- **Task statement**
Scan the entries below and extract each line with the word "halted" in it.

(Stored data entries)

-- ==== Sys2Proof/Tests/Slice0.lean ====
section
/-! SUPPORT. The model's own tests. Expected results are the spec's: the encodings of spec/30_encoding.md R91 and R97, the vectors V1 to V107 of spec/95_test_vectors.md (each named in its docstring), and the reset values the log names. Then, for every obligation with hypotheses, a witness that meets them. -/

namespace Sys2Proof.Tests

open Sys2Proof Sys2Proof.Machine

/-! ### Well-formed terms

R100: every operand byte value is legal in every admitted instruction, so `Instr.wf` accepts every term and there is no ill-formed term to refuse. -/

theorem test_wf_accepts_extreme_operands :
    Instr.wf (.ldaImm 0xFF) = true ∧ Instr.wf (.bne 0x80) = true ∧ Instr.wf (.jmp 0xFF 0xFF) = true ∧
      Instr.wf (.staAbsX 0x00 0x80) = true := by decide

/-! ### Decoding: words written out from the encodings of R97, one for every constructor -/

/-- R140 to R152. The first word is written bit by bit: 0xA9 is 1010 1001. -/
theorem test_decode_loads :
    decodeTableWord 16 0b0000010110101001 = some (.ldaImm 0x05) ∧
    decodeTableWord 16 0x10A5 = some (.ldaZp 0x10) ∧ decodeTableWord 16 0x20B5 = some (.ldaZpX 0x20) ∧
    decodeTableWord 24 0x1234AD = some (.ldaAbs 0x34 0x12) ∧ decodeTableWord 24 0xFFEEBD = some (.ldaAbsX 0xEE 0xFF) ∧
    decodeTableWord 16 0x80A2 = some (.ldxImm 0x80) ∧ decodeTableWord 16 0x10A6 = some (.ldxZp 0x10) ∧
    decodeTableWord 24 0x0200AE = some (.ldxAbs 0x00 0x02) ∧ decodeTableWord 16 0xFFA0 = some (.ldyImm 0xFF) ∧
    decodeTableWord 16 0x01A4 = some (.ldyZp 0x01) ∧ decodeTableWord 16 0xFFB4 = some (.ldyZpX 0xFF) ∧
    decodeTableWord 24 0x0810AC = some (.ldyAbs 0x10 0x08) ∧ decodeTableWord 24 0x8000BC = some (.ldyAbsX 0x00 0x80) := by
  decide

/-- R153 to R161. 0x8D is 1000 1101: STA Absolute of 0x0010. -/
theorem test_decode_stores :
    decodeTableWord 24 0b000000000001000010001101 = some (.staAbs 0x10 0x00) ∧
    decodeTableWord 16 0x1085 = some (.staZp 0x10) ∧ decodeTableWord 16 0xFF95 = some (.staZpX 0xFF) ∧
    decodeTableWord 24 0x07FF9D = some (.staAbsX 0xFF 0x07) ∧ decodeTableWord 16 0x1086 = some (.stxZp 0x10) ∧
    decodeTableWord 24 0x18008E = some (.stxAbs 0x00 0x18) ∧ decodeTableWord 16 0x2084 = some (.styZp 0x20) ∧
    decodeTableWord 16 0x2094 = some (.styZpX 0x20) ∧ decodeTableWord 24 0x1FFF8C = some (.styAbs 0xFF 0x1F) := by
  decide

/-- R170 to R181. 0xD0 is 1101 0000: BNE -3, displacement 1111 1101. -/
theorem test_decode_control :
    decodeTableWord 16 0b1111110111010000 = some (.bne 0xFD) ∧
    decodeTableWord 24 0x800620 = some (.jsr 0x06 0x80) ∧ decodeTableWord 8 0x60 = some .rts ∧
    decodeTableWord 16 0x0210 = some (.bpl 0x02) ∧ decodeTableWord 16 0x0230 = some (.bmi 0x02) ∧
    decodeTableWord 16 0x0250 = some (.bvc 0x02) ∧ decodeTableWord 16 0x0270 = some (.bvs 0x02) ∧
    decodeTableWord 16 0x0290 = some (.bcc 0x02) ∧ decodeTableWord 16 0x02B0 = some (.bcs 0x02) ∧
    decodeTableWord 16 0x7FF0 = some (.beq 0x7F) ∧ decodeTableWord 24 0x12344C = some (.jmp 0x34 0x12) := by
  decide

/-- R190 to R201. 0xE8 is 1110 1000: INX. -/
theorem test_decode_inc_dec :
    decodeTableWord 8 0b11101000 = some .inx ∧
    decodeTableWord 16 0x10E6 = some (.incZp 0x10) ∧ decodeTableWord 16 0xF0F6 = some (.incZpX 0xF0) ∧
    decodeTableWord 24 0x1010EE = some (.incAbs 0x10 0x10) ∧ decodeTableWord 24 0x0700FE = some (.incAbsX 0x00 0x07) ∧
    decodeTableWord 16 0x10C6 = some (.decZp 0x10) ∧ decodeTableWord 16 0x00D6 = some (.decZpX 0x00) ∧
    decodeTableWord 24 0x0200CE = some (.decAbs 0x00 0x02) ∧ decodeTableWord 24 0x0201DE = some (.decAbsX 0x01 0x02) ∧
    decodeTableWord 8 0xC8 = some .iny ∧ decodeTableWord 8 0xCA = some .dex ∧ decodeTableWord 8 0x88 = some .dey := by
  decide

/-- R210 and R99: 0x78 is 0111 1000, SEI; 0xEA, 0x00 and 0x6C have no row. -/
theorem test_decode_system_and_refusals :
    decodeTableWord 8 0b01111000 = some .sei ∧ decodeTableWord 8 0xEA = none ∧ decodeTableWord 8 0x00 = none ∧
      decodeTableWord 24 0x12346C = none := by
  decide

/-- R97: the declared costs at the ends of the range, and the two that differ between forms. -/
theorem test_costs :
    Instr.cost (.ldaImm 0) = 2 ∧ Instr.cost (.ldaAbsX 0 0) = 4 ∧ Instr.cost (.staAbsX 0 0) = 5 ∧
      Instr.cost (.incAbsX 0 0) = 7 ∧ Instr.cost (.jsr 0 0) = 6 ∧ Instr.cost (.bne 0) = 2 := by
  decide

/-- R101, R102: assembler text of the source's sample program. -/
theorem test_text :
    Instr.text (.ldaImm 0x05) = "LDA #$05" ∧ Instr.text (.staAbs 0x10 0x00) = "STA $0010" ∧
      Instr.text (.bne 0xFD) = "BNE -3" ∧ Instr.text .sei = "SEI" := by
  decide

/-! ### One step -/

/-- What one step leaves, seen through `f`; none when the step stops. -/
def stepped {α : Type} (s : State) (f : State → α) : Option α :=
  match step s with
  | .next t => some (f t)
  | .fault _ => none
  | .refused _ => none

/-- What one step of the bytes placed at PC leaves, seen through `f`. -/
def after {α : Type} (bytes : List Byte) (s : State) (f : State → α) : Option α := stepped (readyToRun bytes s) f

/-- V1, V5. -/
theorem test_lda_imm :
    after [0xA9, 0x00] { State.reset with p := 0x80 } (fun t => (t.a, t.p, t.pc)) = some (0x00, 0x02, 0x8002) ∧
    after [0xA9, 0x05] { State.reset with p := 0xFF } (fun t => (t.a, t.p)) = some (0x05, 0x7D) := by decide
/-- V6. -/
theorem test_lda_zp :
    after [0xA5, 0x10] { State.reset with ram := [(0x10, 0x80)] } (fun t => (t.a, t.p, t.pc)) = some (0x80, 0x80, 0x8002) := by decide
/-- V7: page-zero wrap. -/
theorem test_lda_zpx :
    after [0xB5, 0xF0] { State.reset with x := 0x20, ram := [(0x10, 0x42), (0x110, 0x99)] } (fun t => (t.a, t.p)) = some (0x42, 0x00) := by decide
/-- V8 (mirror), V11 (ROM mirror), V12 (unmapped). -/
theorem test_lda_abs :
    after [0xAD, 0x10, 0x18] { State.reset with ram := [(0x10, 0x37)] } (fun t => (t.a, t.pc)) = some (0x37, 0x8003) ∧
    after [0xAD, 0x00, 0xC0] State.reset (fun t => (t.a, t.p)) = some (0xAD, 0x80) ∧
    after [0xAD, 0x00, 0x50] { State.reset with a := 0x55, p := 0x80 } (fun t => (t.a, t.p)) = some (0x00, 0x02) := by decide
/-- V9, V10: carry into the high byte, 16-bit wrap. -/
theorem test_lda_absx :
    after [0xBD, 0xFF, 0x00] { State.reset with x := 1, ram := [(0x100, 0x5A)] } (fun t => t.a) = some 0x5A ∧
    after [0xBD, 0xF0, 0xFF] { State.reset with x := 0x20, ram := [(0x10, 0x66)] } (fun t => t.a) = some 0x66 := by decide
/-- V15, V16, V17. -/
theorem test_ldx :
    after [0xA2, 0x80] State.reset (fun t => (t.x, t.p)) = some (0x80, 0x80) ∧
    after [0xA6, 0x10] { State.reset with x := 0x33 } (fun t => (t.x, t.p)) = some (0x00, 0x02) ∧
    after [0xAE, 0x00, 0x02] { State.reset with ram := [(0x200, 0x7F)] } (fun t => (t.x, t.p)) = some (0x7F, 0x00) := by decide
/-- V18 to V22. -/
theorem test_ldy :
    after [0xA0, 0xFF] State.reset (fun t => (t.y, t.p)) = some (0xFF, 0x80) ∧
    after [0xA4, 0xFF] { State.reset with ram := [(0xFF, 0x01)] } (fun t => t.y) = some 0x01 ∧
    after [0xB4, 0xFF] { State.reset with x := 2, ram := [(0x01, 0x81)] } (fun t => (t.y, t.p)) = some (0x81, 0x80) ∧
    after [0xAC, 0x10, 0x08] { State.reset with ram := [(0x10, 0x80)] } (fun t => t.y) = some 0x80 ∧
    after [0xBC, 0x00, 0x80] { State.reset with x := 1, y := 9 } (fun t => (t.y, t.p)) = some (0x00, 0x02) := by decide

/-- V30 (no flag written), V31 (page-zero wrap), V32 (mirror). -/
theorem test_sta :
    after [0x85, 0x10] { State.reset with a := 0x80, p := 0x02 } (fun t => (t.ram, t.p, t.pc)) = some ([(0x10, 0x80)], 0x02, 0x8002) ∧
    after [0x95, 0xFF] { State.reset with a := 0x12, x := 2 } (fun t => t.ram) = some [(0x01, 0x12)] ∧
    after [0x8D, 0x10, 0x08] { State.reset with a := 0x34 } (fun t => t.ram) = some [(0x10, 0x34)] := by decide
/-- V34 (the address wraps to 0: no RomWrite), V35 (data port), V38 (RomWrite; PC past the instruction). -/
theorem test_sta_absx_and_rom :
    after [0x9D, 0xFF, 0xFF] { State.reset with a := 0x9C, x := 1 } (fun t => (t.ram, t.halted)) = some ([(0, 0x9C)], none) ∧
    after [0x9D, 0xF8, 0x1F] { State.reset with a := 0x56, x := 0x0F } (fun t => (t.ppu.vram, t.ppu.cur)) = some ([(0, 0x56)], 0x0001) ∧
    after [0x8D, 0x00, 0x80] { State.reset with a := 1 } (fun t => (t.halted, t.pc, t.ppu.cycle)) = some (some (.romWrite 0x8000 0x01), 0x8003, 0) := by decide
/-- V39 to V43. -/
theorem test_stx_sty :
    after [0x86, 0x10] { State.reset with x := 0x77 } (fun t => t.ram) = some [(0x10, 0x77)] ∧
    after [0x8E, 0x00, 0x18] { State.reset with x := 0x78 } (fun t => t.ram) = some [(0x00, 0x78)] ∧
    after [0x84, 0x20] { State.reset with y := 0x79 } (fun t => t.ram) = some [(0x20, 0x79)] ∧
    after [0x94, 0x20] { State.reset with y := 0x7A, x := 0xE0 } (fun t => t.ram) = some [(0x00, 0x7A)] ∧
    after [0x8C, 0xFF, 0x1F] { State.reset with y := 0x7B } (fun t => t.ram) = some [(0x7FF, 0x7B)] := by decide

/-- V50, V55, V56, V57. -/
theorem test_inc :
    after [0xE6, 0x10] { State.reset with ram := [(0x10, 0xFF)], p := 0x81 } (fun t => (t.ram, t.p)) = some ([], 0x03) ∧
    after [0xF6, 0xF0] { State.reset with x := 0x20, ram := [(0x10, 0x0F)] } (fun t => t.ram) = some [(0x10, 0x10)] ∧
    after [0xEE, 0x10, 0x10] { State.reset with ram := [(0x10, 0x0F)] } (fun t => t.ram) = some [(0x10, 0x10)] ∧
    after [0xFE, 0x00, 0x07] { State.reset with x := 0xFF, ram := [(0x7FF, 0xFE)] } (fun t => (t.ram, t.p)) = some ([(0x7FF, 0xFF)], 0x80) := by decide
/-- V62 (the stale buffer), V63 (the read happens, the write halts, the flags are as before). -/
theorem test_inc_port_and_rom :
    after [0xEE, 0x07, 0x20] { State.reset with ppu := { State.reset.ppu with readBuffer := 0x41, vram := [(0, 0x99)] } }
      (fun t => (t.ppu.readBuffer, t.ppu.vram, t.ppu.cur, t.p)) = some (0x99, [(0, 0x99), (1, 0x42)], 2, 0x00) ∧
    after [0xEE, 0x00, 0x80] State.reset (fun t => (t.halted, t.pc, t.p)) = some (some (.romWrite 0x8000 0xEF), 0x8003, 0x00) := by decide
/-- V52, V58, V59, V60. -/
theorem test_dec :
    after [0xC6, 0x10] { State.reset with p := 0x03 } (fun t => (t.ram, t.p)) = some ([(0x10, 0xFF)], 0x81) ∧
    after [0xD6, 0x00] { State.reset with x := 0xFF, ram := [(0xFF, 0x10)] } (fun t => t.ram) = some [(0xFF, 0x0F)] ∧
    after [0xCE, 0x00, 0x02] State.reset (fun t => (t.ram, t.p)) = some ([(0x200, 0xFF)], 0x80) ∧
    after [0xDE, 0x01, 0x02] { State.reset with x := 0xFF, ram := [(0x300, 0x81)] } (fun t => (t.ram, t.p)) = some ([(0x300, 0x80)], 0x80) := by decide
/-- V64, V66, V67, V69. -/
theorem test_index_steps :
    after [0xE8] { State.reset with x := 0xFF, p := 0x81 } (fun t => (t.x, t.p, t.pc)) = some (0x00, 0x03, 0x8001) ∧
    after [0xC8] { State.reset with y := 0xFE } (fun t => (t.y, t.p)) = some (0xFF, 0x80) ∧
    after [0xCA] { State.reset with p := 0x03 } (fun t => (t.x, t.p)) = some (0xFF, 0x81) ∧
    after [0x88] { State.reset with y := 0x80, p := 0x80 } (fun t => (t.y, t.p)) = some (0x7F, 0x00) := by decide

- **Solution for this task**
    after [0x9D, 0xFF, 0xFF] { State.reset with a := 0x9C, x := 1 } (fun t => (t.ram, t.halted)) = some ([(0, 0x9C)], none) ∧
    after [0x8D, 0x00, 0x80] { State.reset with a := 1 } (fun t => (t.halted, t.pc, t.ppu.cycle)) = some (some (.romWrite 0x8000 0x01), 0x8003, 0) := by decide
    after [0xEE, 0x00, 0x80] State.reset (fun t => (t.halted, t.pc, t.p)) = some (some (.romWrite 0x8000 0xEF), 0x8003, 0x00) := by decide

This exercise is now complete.